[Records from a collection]
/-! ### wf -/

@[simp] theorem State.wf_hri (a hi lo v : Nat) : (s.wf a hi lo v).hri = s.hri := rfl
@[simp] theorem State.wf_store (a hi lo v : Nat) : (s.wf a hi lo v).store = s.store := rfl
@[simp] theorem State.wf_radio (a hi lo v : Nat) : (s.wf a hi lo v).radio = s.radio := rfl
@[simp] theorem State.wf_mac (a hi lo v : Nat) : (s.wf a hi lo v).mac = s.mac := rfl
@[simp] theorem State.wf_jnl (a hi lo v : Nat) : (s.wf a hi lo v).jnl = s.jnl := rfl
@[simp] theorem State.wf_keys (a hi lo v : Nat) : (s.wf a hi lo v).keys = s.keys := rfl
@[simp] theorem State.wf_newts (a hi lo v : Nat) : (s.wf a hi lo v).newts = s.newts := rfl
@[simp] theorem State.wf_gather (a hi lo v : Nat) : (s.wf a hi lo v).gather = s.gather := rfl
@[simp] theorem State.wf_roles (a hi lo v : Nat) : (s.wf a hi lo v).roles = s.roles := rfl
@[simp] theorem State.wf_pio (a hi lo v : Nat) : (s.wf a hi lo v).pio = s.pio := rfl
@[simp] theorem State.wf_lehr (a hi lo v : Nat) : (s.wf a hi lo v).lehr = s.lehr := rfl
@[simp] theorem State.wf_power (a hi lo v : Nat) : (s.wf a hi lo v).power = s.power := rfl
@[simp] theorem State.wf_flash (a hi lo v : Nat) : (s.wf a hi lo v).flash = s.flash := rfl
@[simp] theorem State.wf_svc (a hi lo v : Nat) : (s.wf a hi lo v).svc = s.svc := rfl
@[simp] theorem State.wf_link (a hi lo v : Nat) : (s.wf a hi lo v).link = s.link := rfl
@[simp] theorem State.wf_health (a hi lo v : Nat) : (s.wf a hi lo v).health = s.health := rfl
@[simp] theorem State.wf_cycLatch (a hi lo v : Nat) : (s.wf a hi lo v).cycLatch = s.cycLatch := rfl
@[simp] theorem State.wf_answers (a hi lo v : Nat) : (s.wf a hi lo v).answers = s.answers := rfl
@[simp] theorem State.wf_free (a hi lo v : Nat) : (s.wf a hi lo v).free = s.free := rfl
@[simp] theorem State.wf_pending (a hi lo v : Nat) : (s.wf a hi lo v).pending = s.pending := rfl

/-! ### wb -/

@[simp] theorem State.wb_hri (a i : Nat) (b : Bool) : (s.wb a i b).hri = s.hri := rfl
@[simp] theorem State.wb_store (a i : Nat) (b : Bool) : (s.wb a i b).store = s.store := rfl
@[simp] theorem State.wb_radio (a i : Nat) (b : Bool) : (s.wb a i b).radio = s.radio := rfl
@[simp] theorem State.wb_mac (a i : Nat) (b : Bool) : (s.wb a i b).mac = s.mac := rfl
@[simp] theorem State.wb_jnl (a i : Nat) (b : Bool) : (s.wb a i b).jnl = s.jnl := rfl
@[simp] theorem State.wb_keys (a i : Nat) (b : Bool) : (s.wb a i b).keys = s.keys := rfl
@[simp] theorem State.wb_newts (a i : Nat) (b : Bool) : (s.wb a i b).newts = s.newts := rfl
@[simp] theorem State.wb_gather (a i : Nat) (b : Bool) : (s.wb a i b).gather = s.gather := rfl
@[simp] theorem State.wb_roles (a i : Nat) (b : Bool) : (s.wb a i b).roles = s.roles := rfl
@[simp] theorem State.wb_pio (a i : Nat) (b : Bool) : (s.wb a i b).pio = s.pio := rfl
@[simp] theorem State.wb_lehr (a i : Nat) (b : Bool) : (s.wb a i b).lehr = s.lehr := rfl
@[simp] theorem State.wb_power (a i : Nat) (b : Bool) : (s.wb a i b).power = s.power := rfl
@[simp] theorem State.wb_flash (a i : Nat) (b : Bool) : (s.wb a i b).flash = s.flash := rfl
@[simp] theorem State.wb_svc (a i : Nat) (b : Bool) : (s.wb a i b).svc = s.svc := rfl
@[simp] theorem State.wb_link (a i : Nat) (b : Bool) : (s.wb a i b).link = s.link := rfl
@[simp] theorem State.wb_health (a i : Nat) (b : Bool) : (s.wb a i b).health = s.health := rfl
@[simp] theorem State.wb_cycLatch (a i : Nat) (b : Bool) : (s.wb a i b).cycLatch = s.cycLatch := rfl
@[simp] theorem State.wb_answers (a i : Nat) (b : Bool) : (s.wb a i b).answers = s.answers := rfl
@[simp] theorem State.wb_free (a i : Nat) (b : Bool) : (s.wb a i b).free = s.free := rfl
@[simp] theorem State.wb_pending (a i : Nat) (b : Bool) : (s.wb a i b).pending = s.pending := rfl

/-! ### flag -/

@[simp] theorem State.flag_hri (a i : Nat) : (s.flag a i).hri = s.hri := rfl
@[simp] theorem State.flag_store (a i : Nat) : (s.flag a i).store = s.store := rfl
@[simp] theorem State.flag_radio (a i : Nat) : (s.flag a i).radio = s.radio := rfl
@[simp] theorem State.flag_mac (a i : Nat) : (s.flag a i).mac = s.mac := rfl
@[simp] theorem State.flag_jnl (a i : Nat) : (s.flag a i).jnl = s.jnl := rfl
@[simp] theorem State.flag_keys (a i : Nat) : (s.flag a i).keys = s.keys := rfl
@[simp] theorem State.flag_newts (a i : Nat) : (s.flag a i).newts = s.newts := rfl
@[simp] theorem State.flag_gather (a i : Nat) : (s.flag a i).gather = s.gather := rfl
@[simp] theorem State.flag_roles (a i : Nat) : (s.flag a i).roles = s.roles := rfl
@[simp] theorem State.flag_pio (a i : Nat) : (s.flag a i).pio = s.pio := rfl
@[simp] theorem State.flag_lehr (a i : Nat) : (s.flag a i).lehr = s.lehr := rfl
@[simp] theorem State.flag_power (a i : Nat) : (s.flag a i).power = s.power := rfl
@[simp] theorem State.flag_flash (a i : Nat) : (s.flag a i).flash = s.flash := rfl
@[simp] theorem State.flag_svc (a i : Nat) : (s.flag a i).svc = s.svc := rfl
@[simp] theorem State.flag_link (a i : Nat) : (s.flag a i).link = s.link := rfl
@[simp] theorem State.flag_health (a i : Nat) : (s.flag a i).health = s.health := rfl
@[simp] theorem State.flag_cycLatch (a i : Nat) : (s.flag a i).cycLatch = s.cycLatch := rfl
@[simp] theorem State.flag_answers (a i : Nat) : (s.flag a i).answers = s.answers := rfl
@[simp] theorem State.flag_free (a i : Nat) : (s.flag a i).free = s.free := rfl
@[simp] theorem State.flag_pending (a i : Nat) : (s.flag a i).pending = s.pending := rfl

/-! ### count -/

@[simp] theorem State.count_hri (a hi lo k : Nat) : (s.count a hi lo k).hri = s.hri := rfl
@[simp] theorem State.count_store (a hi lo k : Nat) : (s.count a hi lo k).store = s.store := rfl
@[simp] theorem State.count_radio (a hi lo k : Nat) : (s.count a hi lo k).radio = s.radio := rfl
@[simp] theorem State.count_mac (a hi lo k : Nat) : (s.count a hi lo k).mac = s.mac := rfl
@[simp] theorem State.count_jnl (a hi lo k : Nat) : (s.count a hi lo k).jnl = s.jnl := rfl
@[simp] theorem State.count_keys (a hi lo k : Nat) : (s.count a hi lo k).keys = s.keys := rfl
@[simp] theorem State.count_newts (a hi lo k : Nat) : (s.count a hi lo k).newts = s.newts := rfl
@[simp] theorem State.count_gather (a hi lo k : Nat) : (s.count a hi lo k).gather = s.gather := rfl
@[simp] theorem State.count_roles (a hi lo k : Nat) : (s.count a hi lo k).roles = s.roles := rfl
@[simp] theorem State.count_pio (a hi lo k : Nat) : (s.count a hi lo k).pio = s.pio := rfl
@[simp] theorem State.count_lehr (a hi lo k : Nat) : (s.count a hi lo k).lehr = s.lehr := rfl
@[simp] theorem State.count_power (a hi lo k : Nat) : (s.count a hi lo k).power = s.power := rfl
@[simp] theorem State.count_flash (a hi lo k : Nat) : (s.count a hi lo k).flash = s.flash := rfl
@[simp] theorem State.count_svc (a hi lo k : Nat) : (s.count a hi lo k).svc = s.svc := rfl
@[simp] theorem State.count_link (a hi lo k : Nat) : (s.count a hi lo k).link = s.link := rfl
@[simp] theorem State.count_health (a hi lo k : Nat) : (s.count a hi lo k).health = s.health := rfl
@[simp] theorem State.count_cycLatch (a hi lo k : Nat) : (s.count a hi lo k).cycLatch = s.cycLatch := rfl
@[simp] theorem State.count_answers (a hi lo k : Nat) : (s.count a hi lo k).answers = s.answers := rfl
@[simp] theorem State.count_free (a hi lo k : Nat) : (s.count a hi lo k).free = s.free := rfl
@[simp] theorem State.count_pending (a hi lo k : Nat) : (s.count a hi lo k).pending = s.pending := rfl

--

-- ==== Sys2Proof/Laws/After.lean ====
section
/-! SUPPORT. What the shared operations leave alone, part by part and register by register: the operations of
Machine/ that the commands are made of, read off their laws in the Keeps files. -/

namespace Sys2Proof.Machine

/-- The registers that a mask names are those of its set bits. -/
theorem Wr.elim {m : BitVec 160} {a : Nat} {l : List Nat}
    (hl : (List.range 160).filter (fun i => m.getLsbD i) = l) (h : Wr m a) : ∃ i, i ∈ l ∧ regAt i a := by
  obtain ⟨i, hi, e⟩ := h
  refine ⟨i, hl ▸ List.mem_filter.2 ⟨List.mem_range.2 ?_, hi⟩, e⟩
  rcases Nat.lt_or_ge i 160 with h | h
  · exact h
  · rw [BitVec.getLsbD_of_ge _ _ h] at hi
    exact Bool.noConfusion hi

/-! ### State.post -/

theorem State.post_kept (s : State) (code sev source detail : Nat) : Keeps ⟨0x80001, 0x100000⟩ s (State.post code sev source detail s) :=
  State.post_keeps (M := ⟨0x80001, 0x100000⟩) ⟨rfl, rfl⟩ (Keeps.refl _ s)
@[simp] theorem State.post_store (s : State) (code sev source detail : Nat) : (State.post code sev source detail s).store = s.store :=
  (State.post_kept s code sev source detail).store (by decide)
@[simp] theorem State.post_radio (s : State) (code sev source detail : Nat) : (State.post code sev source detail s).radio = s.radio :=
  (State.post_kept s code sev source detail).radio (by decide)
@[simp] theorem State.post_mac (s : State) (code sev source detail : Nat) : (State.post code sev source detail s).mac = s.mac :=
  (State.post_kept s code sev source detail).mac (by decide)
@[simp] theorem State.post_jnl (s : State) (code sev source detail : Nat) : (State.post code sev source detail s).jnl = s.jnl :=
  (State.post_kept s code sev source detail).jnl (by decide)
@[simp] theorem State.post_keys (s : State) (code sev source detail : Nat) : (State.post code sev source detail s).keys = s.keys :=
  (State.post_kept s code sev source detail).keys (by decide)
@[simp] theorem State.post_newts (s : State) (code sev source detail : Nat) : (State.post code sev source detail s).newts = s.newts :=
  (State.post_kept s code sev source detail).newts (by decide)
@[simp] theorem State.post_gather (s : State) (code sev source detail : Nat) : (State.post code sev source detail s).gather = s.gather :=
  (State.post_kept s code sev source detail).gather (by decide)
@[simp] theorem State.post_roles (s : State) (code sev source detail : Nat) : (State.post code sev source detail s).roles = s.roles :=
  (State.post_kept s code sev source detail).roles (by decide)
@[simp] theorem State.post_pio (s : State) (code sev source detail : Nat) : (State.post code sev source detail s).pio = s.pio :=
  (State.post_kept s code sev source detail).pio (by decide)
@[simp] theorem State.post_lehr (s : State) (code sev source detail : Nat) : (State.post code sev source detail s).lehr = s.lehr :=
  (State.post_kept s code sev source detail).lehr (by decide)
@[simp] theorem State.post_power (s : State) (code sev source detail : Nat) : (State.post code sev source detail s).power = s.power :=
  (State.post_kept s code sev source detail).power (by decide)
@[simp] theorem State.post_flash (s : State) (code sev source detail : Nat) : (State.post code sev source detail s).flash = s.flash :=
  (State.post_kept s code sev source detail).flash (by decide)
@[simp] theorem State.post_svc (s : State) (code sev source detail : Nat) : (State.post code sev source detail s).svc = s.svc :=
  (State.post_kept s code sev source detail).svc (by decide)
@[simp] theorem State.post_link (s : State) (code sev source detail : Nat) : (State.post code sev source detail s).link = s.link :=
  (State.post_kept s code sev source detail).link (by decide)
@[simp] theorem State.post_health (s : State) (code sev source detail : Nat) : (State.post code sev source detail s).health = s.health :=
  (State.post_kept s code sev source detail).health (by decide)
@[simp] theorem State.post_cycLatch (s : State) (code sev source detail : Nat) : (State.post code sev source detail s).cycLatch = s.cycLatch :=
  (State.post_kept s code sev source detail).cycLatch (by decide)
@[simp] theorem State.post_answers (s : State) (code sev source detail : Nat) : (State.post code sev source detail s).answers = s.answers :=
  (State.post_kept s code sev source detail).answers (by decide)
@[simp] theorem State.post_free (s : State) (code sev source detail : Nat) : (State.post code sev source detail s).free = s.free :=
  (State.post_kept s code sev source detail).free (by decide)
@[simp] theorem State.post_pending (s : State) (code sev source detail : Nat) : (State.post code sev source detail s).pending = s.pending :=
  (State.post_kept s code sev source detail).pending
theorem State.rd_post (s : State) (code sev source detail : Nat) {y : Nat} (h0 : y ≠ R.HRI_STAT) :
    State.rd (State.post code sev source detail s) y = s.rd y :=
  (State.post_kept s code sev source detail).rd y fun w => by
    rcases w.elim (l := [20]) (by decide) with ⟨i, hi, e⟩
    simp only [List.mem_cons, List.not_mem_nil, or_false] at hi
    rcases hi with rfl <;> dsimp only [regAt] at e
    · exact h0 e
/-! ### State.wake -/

--

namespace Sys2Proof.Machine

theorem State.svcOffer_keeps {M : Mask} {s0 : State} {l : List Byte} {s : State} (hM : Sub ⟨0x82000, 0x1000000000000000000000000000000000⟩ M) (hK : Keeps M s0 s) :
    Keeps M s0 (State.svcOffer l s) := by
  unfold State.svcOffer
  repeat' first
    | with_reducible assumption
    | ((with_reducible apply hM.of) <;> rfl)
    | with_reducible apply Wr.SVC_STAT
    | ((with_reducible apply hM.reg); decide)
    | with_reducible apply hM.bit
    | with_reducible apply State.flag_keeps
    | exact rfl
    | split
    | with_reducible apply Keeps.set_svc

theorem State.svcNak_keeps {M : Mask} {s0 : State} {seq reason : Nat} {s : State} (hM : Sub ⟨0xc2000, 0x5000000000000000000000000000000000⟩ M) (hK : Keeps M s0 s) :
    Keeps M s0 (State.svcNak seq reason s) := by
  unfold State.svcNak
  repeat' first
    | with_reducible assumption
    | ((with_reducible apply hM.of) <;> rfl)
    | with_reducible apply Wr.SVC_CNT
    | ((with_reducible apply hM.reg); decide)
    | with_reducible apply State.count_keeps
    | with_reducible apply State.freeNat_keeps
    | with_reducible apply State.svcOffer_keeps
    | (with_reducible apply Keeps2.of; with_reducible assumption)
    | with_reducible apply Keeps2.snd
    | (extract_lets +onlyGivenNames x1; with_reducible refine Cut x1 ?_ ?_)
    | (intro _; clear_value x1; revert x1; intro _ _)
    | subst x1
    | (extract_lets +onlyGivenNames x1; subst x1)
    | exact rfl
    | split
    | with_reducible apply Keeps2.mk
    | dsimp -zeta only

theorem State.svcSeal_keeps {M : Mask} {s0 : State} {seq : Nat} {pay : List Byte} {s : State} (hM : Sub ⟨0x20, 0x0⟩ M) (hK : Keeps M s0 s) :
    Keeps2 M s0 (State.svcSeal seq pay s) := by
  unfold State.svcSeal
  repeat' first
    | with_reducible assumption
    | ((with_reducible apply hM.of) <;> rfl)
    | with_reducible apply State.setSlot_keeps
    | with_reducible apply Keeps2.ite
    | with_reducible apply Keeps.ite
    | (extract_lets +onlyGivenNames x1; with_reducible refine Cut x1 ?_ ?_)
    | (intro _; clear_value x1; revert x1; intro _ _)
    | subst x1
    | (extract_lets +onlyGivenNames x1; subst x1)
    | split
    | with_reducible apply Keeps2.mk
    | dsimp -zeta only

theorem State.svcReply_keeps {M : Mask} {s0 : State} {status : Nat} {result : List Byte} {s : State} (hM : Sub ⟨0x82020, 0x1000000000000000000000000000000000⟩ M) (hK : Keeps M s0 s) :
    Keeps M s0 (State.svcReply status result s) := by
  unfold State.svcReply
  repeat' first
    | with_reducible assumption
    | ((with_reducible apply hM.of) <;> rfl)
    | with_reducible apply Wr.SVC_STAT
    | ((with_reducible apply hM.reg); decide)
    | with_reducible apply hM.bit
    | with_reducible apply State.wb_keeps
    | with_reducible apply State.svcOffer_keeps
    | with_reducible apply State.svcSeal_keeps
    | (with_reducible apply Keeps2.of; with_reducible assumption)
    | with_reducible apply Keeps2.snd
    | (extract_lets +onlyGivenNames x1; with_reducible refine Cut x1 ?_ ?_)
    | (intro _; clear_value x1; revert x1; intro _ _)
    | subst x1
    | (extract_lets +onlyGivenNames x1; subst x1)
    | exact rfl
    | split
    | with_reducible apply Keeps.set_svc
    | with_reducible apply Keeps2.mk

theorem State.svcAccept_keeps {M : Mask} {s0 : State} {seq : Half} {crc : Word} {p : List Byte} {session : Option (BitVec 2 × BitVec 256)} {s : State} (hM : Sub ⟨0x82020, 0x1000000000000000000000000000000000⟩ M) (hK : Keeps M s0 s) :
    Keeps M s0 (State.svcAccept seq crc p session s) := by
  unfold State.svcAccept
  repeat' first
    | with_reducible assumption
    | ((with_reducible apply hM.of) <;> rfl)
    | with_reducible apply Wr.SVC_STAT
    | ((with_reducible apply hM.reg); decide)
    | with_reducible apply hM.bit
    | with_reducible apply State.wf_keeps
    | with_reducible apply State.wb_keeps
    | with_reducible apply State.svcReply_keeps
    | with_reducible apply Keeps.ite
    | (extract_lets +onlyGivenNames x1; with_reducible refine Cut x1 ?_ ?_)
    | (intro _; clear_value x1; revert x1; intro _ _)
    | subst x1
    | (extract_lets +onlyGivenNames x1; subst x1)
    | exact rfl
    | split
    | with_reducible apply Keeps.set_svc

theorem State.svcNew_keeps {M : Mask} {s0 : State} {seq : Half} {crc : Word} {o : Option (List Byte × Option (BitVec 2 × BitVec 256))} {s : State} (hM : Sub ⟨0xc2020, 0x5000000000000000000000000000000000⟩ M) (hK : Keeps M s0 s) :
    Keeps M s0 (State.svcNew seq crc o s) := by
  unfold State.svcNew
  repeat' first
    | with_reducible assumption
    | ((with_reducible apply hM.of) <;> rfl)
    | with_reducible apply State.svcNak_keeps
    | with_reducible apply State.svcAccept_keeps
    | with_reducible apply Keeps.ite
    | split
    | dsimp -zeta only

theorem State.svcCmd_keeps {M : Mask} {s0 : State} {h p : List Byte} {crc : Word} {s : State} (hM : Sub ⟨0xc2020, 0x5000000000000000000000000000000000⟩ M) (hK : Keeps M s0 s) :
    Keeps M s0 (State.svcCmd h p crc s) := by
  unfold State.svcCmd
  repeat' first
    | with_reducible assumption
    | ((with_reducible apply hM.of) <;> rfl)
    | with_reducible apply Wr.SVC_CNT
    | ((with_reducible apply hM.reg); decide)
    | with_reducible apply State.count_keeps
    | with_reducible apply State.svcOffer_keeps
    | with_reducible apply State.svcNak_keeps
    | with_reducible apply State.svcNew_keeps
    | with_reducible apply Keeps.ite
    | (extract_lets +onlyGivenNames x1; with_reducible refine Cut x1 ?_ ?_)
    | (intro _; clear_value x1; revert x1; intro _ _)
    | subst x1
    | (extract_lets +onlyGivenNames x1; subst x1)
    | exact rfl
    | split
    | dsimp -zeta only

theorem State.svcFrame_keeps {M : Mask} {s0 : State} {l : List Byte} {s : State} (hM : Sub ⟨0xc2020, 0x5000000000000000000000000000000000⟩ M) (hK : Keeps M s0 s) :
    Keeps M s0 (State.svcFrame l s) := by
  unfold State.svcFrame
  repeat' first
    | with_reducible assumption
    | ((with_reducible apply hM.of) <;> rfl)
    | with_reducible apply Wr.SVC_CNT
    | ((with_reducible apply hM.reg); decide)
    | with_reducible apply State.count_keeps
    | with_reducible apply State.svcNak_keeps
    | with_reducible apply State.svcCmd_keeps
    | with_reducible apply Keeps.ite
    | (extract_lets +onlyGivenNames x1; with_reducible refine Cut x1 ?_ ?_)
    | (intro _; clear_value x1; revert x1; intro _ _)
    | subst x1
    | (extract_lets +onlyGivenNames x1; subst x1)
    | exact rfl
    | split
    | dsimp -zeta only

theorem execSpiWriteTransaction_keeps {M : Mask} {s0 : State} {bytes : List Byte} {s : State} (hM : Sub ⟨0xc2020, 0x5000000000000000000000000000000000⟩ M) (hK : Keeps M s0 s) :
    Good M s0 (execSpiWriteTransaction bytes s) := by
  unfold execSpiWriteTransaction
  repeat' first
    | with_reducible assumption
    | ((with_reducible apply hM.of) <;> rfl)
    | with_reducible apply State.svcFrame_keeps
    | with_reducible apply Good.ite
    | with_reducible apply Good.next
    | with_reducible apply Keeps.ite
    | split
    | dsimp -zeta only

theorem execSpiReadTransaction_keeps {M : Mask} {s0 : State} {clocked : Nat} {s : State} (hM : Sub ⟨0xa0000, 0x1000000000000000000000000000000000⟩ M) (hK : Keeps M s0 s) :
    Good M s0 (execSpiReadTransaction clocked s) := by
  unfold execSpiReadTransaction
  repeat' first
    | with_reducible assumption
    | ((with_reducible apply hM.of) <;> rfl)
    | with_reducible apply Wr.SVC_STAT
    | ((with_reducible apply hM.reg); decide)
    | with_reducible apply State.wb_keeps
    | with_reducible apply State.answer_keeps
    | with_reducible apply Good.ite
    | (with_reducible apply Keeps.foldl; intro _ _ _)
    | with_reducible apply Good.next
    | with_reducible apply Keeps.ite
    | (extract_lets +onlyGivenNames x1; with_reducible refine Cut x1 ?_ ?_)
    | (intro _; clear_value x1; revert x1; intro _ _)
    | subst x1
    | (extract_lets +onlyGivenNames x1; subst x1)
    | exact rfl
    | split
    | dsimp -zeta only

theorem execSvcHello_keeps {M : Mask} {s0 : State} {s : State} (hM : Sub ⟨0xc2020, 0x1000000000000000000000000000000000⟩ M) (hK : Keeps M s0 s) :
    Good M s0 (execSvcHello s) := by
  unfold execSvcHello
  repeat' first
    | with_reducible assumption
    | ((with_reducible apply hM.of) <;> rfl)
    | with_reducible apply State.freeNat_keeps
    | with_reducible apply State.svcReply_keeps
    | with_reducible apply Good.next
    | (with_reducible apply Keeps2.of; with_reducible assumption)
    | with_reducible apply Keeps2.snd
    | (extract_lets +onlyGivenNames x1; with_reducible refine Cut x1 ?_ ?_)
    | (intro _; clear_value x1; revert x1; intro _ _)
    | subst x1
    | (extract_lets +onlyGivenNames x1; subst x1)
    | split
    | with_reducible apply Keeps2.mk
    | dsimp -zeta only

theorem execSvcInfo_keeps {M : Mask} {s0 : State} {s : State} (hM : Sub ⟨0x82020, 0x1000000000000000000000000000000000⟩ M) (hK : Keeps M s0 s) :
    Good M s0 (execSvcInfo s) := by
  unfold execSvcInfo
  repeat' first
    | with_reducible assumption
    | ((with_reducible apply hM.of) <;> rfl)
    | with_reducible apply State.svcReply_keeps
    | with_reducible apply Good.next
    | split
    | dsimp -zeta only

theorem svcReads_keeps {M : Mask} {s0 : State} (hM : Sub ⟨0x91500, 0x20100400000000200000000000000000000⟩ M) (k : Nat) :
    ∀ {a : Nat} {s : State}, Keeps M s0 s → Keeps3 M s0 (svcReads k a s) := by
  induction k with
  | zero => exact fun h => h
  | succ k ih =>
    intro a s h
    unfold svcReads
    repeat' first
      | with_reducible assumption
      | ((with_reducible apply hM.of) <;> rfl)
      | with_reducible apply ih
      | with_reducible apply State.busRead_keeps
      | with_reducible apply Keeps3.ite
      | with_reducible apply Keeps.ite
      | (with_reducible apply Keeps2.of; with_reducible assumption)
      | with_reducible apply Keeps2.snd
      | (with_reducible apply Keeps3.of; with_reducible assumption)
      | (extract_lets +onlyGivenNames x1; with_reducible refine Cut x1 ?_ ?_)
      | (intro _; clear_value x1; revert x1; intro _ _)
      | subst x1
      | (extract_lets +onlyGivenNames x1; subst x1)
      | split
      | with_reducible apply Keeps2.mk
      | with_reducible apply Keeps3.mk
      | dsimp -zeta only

- Assigned task: Your answer should be the lines above, from the line containing "theorem State.post_keys (s" up to and including the line containing "theorem State.post_cycLatch (s", reproduced exactly and with nothing else.

- Solution to the problem:
@[simp] theorem State.post_keys (s : State) (code sev source detail : Nat) : (State.post code sev source detail s).keys = s.keys :=
  (State.post_kept s code sev source detail).keys (by decide)
@[simp] theorem State.post_newts (s : State) (code sev source detail : Nat) : (State.post code sev source detail s).newts = s.newts :=
  (State.post_kept s code sev source detail).newts (by decide)
@[simp] theorem State.post_gather (s : State) (code sev source detail : Nat) : (State.post code sev source detail s).gather = s.gather :=
  (State.post_kept s code sev source detail).gather (by decide)
@[simp] theorem State.post_roles (s : State) (code sev source detail : Nat) : (State.post code sev source detail s).roles = s.roles :=
  (State.post_kept s code sev source detail).roles (by decide)
@[simp] theorem State.post_pio (s : State) (code sev source detail : Nat) : (State.post code sev source detail s).pio = s.pio :=
  (State.post_kept s code sev source detail).pio (by decide)
@[simp] theorem State.post_lehr (s : State) (code sev source detail : Nat) : (State.post code sev source detail s).lehr = s.lehr :=
  (State.post_kept s code sev source detail).lehr (by decide)
@[simp] theorem State.post_power (s : State) (code sev source detail : Nat) : (State.post code sev source detail s).power = s.power :=
  (State.post_kept s code sev source detail).power (by decide)
@[simp] theorem State.post_flash (s : State) (code sev source detail : Nat) : (State.post code sev source detail s).flash = s.flash :=
  (State.post_kept s code sev source detail).flash (by decide)
@[simp] theorem State.post_svc (s : State) (code sev source detail : Nat) : (State.post code sev source detail s).svc = s.svc :=
  (State.post_kept s code sev source detail).svc (by decide)
@[simp] theorem State.post_link (s : State) (code sev source detail : Nat) : (State.post code sev source detail s).link = s.link :=
  (State.post_kept s code sev source detail).link (by decide)
@[simp] theorem State.post_health (s : State) (code sev source detail : Nat) : (State.post code sev source detail s).health = s.health :=
  (State.post_kept s code sev source detail).health (by decide)
@[simp] theorem State.post_cycLatch (s : State) (code sev source detail : Nat) : (State.post code sev source detail s).cycLatch = s.cycLatch :=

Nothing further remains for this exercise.